- **WHAT THE TASK ASKS**:
Set out exactly, line by line, the stretch of data below that begins at the line containing "moving _ _ _" and ends at the line containing "a spare. -/", with both ends kept.

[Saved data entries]
/-- R92: the entry a take makes MOVING names the line already, or is FREE while no entry does. -/
theorem State.takeEntry_spec (s : State) (h : Nat) (i : EntryNumber) (old : OldTarget)
    (he : s.takeEntry h = some (i, old)) :
    (∃ a, s.map[i] = .active h a ∧ old = .spare a) ∨
      (s.map[i] = .free ∧ (∀ j : EntryNumber, s.map[j].home? ≠ some h) ∧ old = .home) := by
  unfold State.takeEntry at he
  cases hindex : s.mapIndex h with
  | none =>
    simp only [hindex, Option.map_eq_some_iff, Prod.mk.injEq] at he
    obtain ⟨j, hj, rfl, rfl⟩ := he
    exact .inr ⟨s.lowestFree_spec j hj, (s.mapIndex_eq_none_iff h).1 hindex, rfl⟩
  | some j =>
    simp only [hindex] at he
    have hhome := s.mapIndex_home h j hindex
    cases hentry : s.map[j] with
    | active home a =>
      simp only [hentry, Option.some.injEq, Prod.mk.injEq] at he
      obtain ⟨rfl, rfl⟩ := he
      rw [hentry] at hhome
      obtain rfl : home = h := Option.some.inj hhome
      exact .inl ⟨a, hentry, rfl⟩
    | moving _ _ _ => simp only [hentry] at he; cases he
    | free => simp only [hentry] at he; cases he

theorem quiesceEnd_migration? (s : State) : s.quiesceEnd.engine.migration? = s.engine.migration? := by
  unfold State.quiesceEnd
  cases hengine : s.engine with
  | quiesce m => by_cases hbusy : s.lineBusy m.home = true <;> simp [hbusy, hengine, Engine.migration?]
  | _ => simp [hengine]

/-- R92, R110: a take with a spare. -/
theorem MapAgreement.takeWithSpare {s : State} (h : MapAgreement s) (home n : Nat) (i : EntryNumber) (old : OldTarget)
    (hidle : s.engine.migration? = none) (hn : s.spares[n]? = some .available) (he : s.takeEntry home = some (i, old))
    (hsparing : ∀ r ∈ s.sparing, r.home ≠ home) : MapAgreement (s.takeWithSpare home i old n) := by
  have hentry := s.takeEntry_spec home i old he
  have hmap : (s.takeWithSpare home i old n).map = (s.setMap i (.moving home old n)).map := by
    simp [State.takeWithSpare]
  have hothers : ∀ j : EntryNumber, j ≠ i → (s.takeWithSpare home i old n).map[j] = s.map[j] := fun j hj => by
    rw [hmap, State.setMap_entry, if_neg (Ne.symm hj)]
  have hself : (s.takeWithSpare home i old n).map[i] = .moving home old n := by
    rw [hmap, State.setMap_entry, if_pos rfl]
  have hhomes : HomesLaw (s.setMap i (.moving home old n)) := by
    rcases hentry with ⟨a, ha, rfl⟩ | ⟨-, habsent, -⟩
    · exact h.homes.setMap_same i _ (.inr (by rw [ha]; rfl))
    · exact h.homes.setMap i _ fun x hx j _ => by
        obtain rfl : home = x := Option.some.inj hx
        exact habsent j
  have hpool : PoolLaw ((s.setMap i (.moving home old n)).setSpare n .allocated) := by
    refine h.pool.allocate i _ n hn ?_ fun x => ?_
    all_goals rcases hentry with ⟨a, ha, rfl⟩ | ⟨hfree, -, rfl⟩
    · rw [ha]
      simpa [MapEntry.names] using Ne.symm
    · simp [MapEntry.names]
    · simp [ha, MapEntry.names, or_comm]
    · simp [hfree, MapEntry.names]
  refine ⟨?_, ?_, ?_, ?_⟩
  · unfold HomesLaw
    rw [hmap]
    exact hhomes
  · have hspares : (s.takeWithSpare home i old n).spares = s.spares.set n .allocated := by simp [State.takeWithSpare]
    unfold PoolLaw State.namedSpares
    rw [hmap, hspares, State.takeWithSpare_frame _ _ _ _ _ |>.1]
    exact hpool
  · have hengine : (s.takeWithSpare home i old n).engine.migration? = some ⟨home, i, old, n⟩ := by
      unfold State.takeWithSpare
      rw [State.relook_engine, quiesceEnd_migration?]
      rfl
    rw [hengine]
    refine ⟨hself, fun j hj => ?_⟩
    rw [hothers j hj]
    exact h.not_moving hidle j
  · have hsame : (s.takeWithSpare home i old n).sparing = s.sparing := by simp
    unfold SparingLaw
    rw [hsame]
    refine ⟨h.sparing.1, fun r hr => Bool.eq_false_iff.2 fun hmoving => ?_⟩
    obtain ⟨j, hj, hjhome⟩ := State.exists_moving_of_isMoving _ _ hmoving
    by_cases hji : j = i
    · subst hji
      rw [hself] at hjhome
      exact hsparing r hr (Option.some.inj hjhome).symm
    · rw [hothers j hji, h.not_moving hidle j] at hj
      cases hj
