/-- Rounding the value of a finite code gives the code. -/
theorem roundMag_mag (f : FloatFormat) (c : Nat) (h : c < f.infCode) : f.roundMag (f.mag c) = c := by
  by_cases h0 : c = 0
  · subst h0; rw [mag_zero, roundMag_zero]
  have hB : 0 < 2 ^ f.fracBits := by positivity
  have hpos := f.mag_pos c (Nat.pos_of_ne_zero h0)
  unfold roundMag
  rw [if_neg hpos.ne']
  by_cases hE : c / 2 ^ f.fracBits = 0
  · have hc : c < 2 ^ f.fracBits := by
      by_contra hge
      have := Nat.div_pos (not_lt.1 hge) hB
      omega
    have hm : f.mag c = (c : ℚ) * pow2 f.ulpExp := by
      simp [mag, units, hE, Nat.mod_eq_of_lt hc]
    have hlog : floorLog2 (f.mag c) < f.minExp := by
      have hlt : f.mag c < pow2 f.minExp := by
        rw [hm, show f.minExp = (f.fracBits : Int) + f.ulpExp by unfold ulpExp; ring, pow2_add,
          pow2_natCast]
        have : (c : ℚ) < 2 ^ f.fracBits := by exact_mod_cast hc
        exact mul_lt_mul_of_pos_right this (pow2_pos _)
      have := (floorLog2_spec _ hpos).1
      by_contra hge
      exact absurd (this.trans_lt hlt) (not_lt.2 (pow2_le _ _ (not_lt.1 hge)))
    simp only [max_eq_right hlog.le, sub_self, Int.toNat_zero, Nat.zero_mul, Nat.zero_add]
    rw [hm, show f.minExp - (f.fracBits : Int) = f.ulpExp from rfl,
      mul_div_cancel_right₀ _ (pow2_pos _).ne', roundTiesEven_natCast]
    exact min_eq_left h.le
  · have hm := f.mag_normal c hE
    have hfr : c % 2 ^ f.fracBits < 2 ^ f.fracBits := Nat.mod_lt _ hB
    set E := c / 2 ^ f.fracBits with hEdef
    set fr := c % 2 ^ f.fracBits with hfrdef
    have hE1 : 1 ≤ E := Nat.one_le_iff_ne_zero.2 hE
    clear_value E fr
    have hlog : floorLog2 (f.mag c) = f.minExp + ((E : Int) - 1) := by
      apply floorLog2_unique _ _ hpos
      · rw [hm, show f.minExp + ((E : Int) - 1) = (f.fracBits : Int) + ((E : Int) - 1 + f.ulpExp) by
          unfold ulpExp; ring, pow2_add, pow2_natCast]
        apply mul_le_mul_of_nonneg_right _ (pow2_pos _).le
        push_cast
        have : (0 : ℚ) ≤ fr := by positivity
        linarith
      · rw [hm, show f.minExp + ((E : Int) - 1) + 1 =
          ((f.fracBits + 1 : Nat) : Int) + ((E : Int) - 1 + f.ulpExp) by
          unfold ulpExp; push_cast; ring, pow2_add ((f.fracBits + 1 : Nat) : Int), pow2_natCast]
        apply mul_lt_mul_of_pos_right _ (pow2_pos _)
        have : 2 ^ f.fracBits + fr < 2 ^ (f.fracBits + 1) := by rw [pow_succ]; omega
        exact_mod_cast this
    have hmax : max (floorLog2 (f.mag c)) f.minExp = f.minExp + ((E : Int) - 1) := by
      rw [hlog]; exact max_eq_left (by omega)
    simp only [hmax]
    rw [show f.minExp + ((E : Int) - 1) - (f.fracBits : Int) = (E : Int) - 1 + f.ulpExp by
      unfold ulpExp; ring, hm, mul_div_cancel_right₀ _ (pow2_pos _).ne', roundTiesEven_natCast,
      show (f.minExp + ((E : Int) - 1) - f.minExp).toNat = E - 1 by omega]
    have hc : (E - 1) * 2 ^ f.fracBits + (2 ^ f.fracBits + fr) = c := by
      have := Nat.div_add_mod c (2 ^ f.fracBits)
      rw [← hEdef, ← hfrdef, Nat.mul_comm] at this
      obtain ⟨e, he⟩ : ∃ e, E = e + 1 := ⟨E - 1, by omega⟩
      rw [he] at this ⊢
      rw [Nat.add_sub_cancel, ← this]
      ring
    rw [hc]
    exact min_eq_left h.le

- **REPLY**:
    | moving _ _ _ => simp only [hentry] at he; cases he
    | free => simp only [hentry] at he; cases he

theorem quiesceEnd_migration? (s : State) : s.quiesceEnd.engine.migration? = s.engine.migration? := by
  unfold State.quiesceEnd
  cases hengine : s.engine with
  | quiesce m => by_cases hbusy : s.lineBusy m.home = true <;> simp [hbusy, hengine, Engine.migration?]
  | _ => simp [hengine]

/-- R92, R110: a take with a spare. -/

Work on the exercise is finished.